**PROBLEM TO SOLVE:**
In the data that follows, how many lines include the string "loadTo"? Answer with the number alone.
== EXCERPTED DATA
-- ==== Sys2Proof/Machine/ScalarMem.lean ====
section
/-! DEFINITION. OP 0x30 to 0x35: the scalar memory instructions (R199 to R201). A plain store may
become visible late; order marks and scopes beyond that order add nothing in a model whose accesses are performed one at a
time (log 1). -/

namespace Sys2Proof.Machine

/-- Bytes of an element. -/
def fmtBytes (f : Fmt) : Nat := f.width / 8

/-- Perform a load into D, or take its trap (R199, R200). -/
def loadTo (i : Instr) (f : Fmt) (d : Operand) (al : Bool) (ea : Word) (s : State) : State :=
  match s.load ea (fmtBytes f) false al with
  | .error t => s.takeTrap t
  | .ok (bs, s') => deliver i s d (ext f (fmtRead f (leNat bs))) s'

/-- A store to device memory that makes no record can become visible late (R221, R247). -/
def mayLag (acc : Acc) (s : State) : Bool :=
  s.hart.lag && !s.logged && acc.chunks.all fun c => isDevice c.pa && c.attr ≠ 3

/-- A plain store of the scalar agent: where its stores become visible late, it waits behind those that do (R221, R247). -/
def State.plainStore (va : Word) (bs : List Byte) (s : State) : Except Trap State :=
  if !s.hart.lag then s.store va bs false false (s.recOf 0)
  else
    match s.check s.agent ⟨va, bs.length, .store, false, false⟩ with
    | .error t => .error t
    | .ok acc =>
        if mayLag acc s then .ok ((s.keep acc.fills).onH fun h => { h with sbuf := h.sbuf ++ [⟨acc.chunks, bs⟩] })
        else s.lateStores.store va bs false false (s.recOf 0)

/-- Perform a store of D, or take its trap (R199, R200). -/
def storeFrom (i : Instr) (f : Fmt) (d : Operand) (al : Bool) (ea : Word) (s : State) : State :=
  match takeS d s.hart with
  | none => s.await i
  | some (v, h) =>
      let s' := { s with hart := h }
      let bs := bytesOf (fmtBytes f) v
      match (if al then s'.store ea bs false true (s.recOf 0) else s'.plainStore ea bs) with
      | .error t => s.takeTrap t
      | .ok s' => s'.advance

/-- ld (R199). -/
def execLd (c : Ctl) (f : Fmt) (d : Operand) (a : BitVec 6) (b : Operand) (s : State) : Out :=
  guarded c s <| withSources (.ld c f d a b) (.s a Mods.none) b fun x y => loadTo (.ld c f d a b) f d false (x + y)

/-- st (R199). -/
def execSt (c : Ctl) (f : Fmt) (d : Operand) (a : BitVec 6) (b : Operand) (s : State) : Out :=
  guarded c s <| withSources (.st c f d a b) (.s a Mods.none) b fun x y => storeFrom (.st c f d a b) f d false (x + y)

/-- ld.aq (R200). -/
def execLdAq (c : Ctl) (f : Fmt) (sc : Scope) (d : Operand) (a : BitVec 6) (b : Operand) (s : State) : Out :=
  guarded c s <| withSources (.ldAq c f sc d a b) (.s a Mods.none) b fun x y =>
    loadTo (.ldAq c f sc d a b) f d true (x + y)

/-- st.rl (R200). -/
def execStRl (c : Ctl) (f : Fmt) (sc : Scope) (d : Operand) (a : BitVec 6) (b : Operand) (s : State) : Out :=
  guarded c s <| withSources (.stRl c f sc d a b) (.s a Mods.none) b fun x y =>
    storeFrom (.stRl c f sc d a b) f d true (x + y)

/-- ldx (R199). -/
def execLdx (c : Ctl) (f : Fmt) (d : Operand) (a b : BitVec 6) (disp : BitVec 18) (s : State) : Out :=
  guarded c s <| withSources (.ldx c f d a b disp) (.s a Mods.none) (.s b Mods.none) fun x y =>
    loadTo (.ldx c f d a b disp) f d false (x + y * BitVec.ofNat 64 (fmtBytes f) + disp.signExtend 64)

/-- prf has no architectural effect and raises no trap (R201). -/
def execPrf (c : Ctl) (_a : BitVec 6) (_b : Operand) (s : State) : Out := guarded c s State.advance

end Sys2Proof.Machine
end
====
== EXCERPTED DATA
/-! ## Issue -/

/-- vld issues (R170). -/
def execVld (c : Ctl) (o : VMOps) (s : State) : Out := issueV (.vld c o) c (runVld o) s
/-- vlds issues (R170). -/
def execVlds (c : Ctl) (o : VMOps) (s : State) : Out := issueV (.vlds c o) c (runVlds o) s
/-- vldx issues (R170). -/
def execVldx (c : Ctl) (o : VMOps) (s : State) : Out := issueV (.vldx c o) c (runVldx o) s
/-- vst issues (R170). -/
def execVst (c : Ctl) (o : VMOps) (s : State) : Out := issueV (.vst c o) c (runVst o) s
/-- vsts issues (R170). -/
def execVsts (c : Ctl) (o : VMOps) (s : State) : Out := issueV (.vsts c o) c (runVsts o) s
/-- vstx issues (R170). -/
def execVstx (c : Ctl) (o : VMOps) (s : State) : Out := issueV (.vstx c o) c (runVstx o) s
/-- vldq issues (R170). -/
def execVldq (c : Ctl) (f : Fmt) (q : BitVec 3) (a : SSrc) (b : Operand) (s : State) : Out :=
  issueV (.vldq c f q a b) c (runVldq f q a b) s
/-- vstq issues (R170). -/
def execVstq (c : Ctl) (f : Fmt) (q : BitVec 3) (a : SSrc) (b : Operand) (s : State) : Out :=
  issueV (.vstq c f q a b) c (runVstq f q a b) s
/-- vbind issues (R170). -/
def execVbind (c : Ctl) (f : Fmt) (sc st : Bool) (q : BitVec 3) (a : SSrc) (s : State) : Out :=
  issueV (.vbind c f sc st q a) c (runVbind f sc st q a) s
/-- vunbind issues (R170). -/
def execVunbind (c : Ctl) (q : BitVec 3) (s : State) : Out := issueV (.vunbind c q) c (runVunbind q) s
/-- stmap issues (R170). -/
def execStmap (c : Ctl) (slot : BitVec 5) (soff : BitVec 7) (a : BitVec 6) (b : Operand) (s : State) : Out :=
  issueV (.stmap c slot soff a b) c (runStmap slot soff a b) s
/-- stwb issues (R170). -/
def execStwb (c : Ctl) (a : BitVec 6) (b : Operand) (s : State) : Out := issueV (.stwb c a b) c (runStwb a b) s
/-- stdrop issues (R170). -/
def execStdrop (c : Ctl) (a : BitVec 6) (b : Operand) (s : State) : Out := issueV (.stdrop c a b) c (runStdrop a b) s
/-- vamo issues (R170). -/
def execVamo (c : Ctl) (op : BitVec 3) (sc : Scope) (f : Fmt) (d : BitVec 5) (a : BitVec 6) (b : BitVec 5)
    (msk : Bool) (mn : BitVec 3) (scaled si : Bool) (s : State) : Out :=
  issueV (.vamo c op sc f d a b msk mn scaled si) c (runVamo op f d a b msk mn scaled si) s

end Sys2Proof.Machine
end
====
**REPLY:**
4